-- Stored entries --
↓

-- ==== Sys2Proof/Machine/Chip.lean ====
section
/-! DEFINITION. The block's state, part by part, without the queue of waiting commands (`State.lean` adds it). Keys: a site is 0-71 (R11), a stable is 4 * site + stable, a slot is 2 * stable key + slot, a stall is 4 * stable key + stall. -/

namespace Sys2Proof.Machine

/-! ## Registers without a mechanism of their own -/

/-- The register spaces of the device (R172) and the islands' own (R306): an offset in one of these names a register. -/
inductive Blk where
  | dcu                    -- 0x0053_0000_0000
  | hall (site : Nat)      -- hall window of the hall at this site, offsets 0xE00_0000 to 0xEFF_FFFF
  | iod (i : Nat)          -- 0x0050_0000_0000 + i * 0x1000_0000
  | mb (m : Nat)           -- 0x0051_0000_0000 + m * 0x100_0000
  | isl (i : Isl)          -- island address 0x100_0000 upwards, by offset
deriving DecidableEq, Repr

/-- A register: its space and its offset there. -/
structure RegKey where
  blk : Blk
  off : Nat
deriving DecidableEq, Repr

/-! ## Stores, tags and word errors -/

/-- A tag slot: CRC, PRODUCER, SEQ and TIME (R165). -/
structure Tag where
  crc  : Nat := 0
  prod : Nat := 0xFFFF
  seq  : Nat := 0
  time : Nat := 0
deriving DecidableEq, Repr

/-- The stores: bytes, tags of 4 KiB blocks (by key / 4096; R168 poison where none is listed) and the symbol errors
    of stored words (by key / 32, 36 symbols in a number, symbol j in bits [8j+7:8j]; R161, R162). -/
structure MemSt where
  cells    : Memory       := []
  tags     : AMap Nat Tag := []
  errs     : AMap Nat Nat := []
  /-- Corrected words waiting for their write-back (R162), by key / 32, with the located error. -/
  wb       : AMap Nat Nat := []
  /-- Sequence counters of the tag producers (R166): a stable's by 0x10000 + its key, any other by unit ID. -/
  prodSeq  : AMap Nat Nat := []
  /-- DEVTIME at which initialisation wrote the poison tag into the slots of a store that list none (R168): hall site s is s, stack m
      is 72 + m. -/
  poisonAt : AMap Nat Nat := []
  /-- Patrol scrub position of each scrubber, in words (R164): hall site s is s, memory base die m is 72 + m. -/
  scrubPos : AMap Nat Nat := []
deriving DecidableEq, Repr

/-! ## Error and event records -/

/-- An error record, without its SEQ (R406). -/
structure ErrRec where
  unit   : Nat := 0
  hall   : Nat := 0xFF
  cls    : Nat := 0
  flags  : Nat := 0
  opc    : Nat := 0
  time   : Nat := 0
  cbid   : Nat := 0
  temp   : Nat := 0x8000
  volt   : Nat := 0
  part   : Nat := 0xFF
  bin    : Nat := 0xFF
  count  : Nat := 1
  synd   : Nat := 0
  addr   : Nat := 0
  blkseq : Nat := 0
deriving DecidableEq, Repr

/-- An event record before it is written: TYPE and SEV, source unit, DEVTIME, and the body as (offset, bytes, value)
    fields (R425, R426). `err` is the 64-byte error record that an ERROR record carries in its second slot. -/
structure EvtRec where
  typ  : Nat
  unit : Nat
  time : Nat
  body : List (Nat × Nat × Nat) := []
  err  : List Byte := []
deriving DecidableEq, Repr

↑

-- What to work on --
In the records above, find the lines containing "Machine" and copy them.

-- Solution --
-- ==== Sys2Proof/Machine/Chip.lean ====
namespace Sys2Proof.Machine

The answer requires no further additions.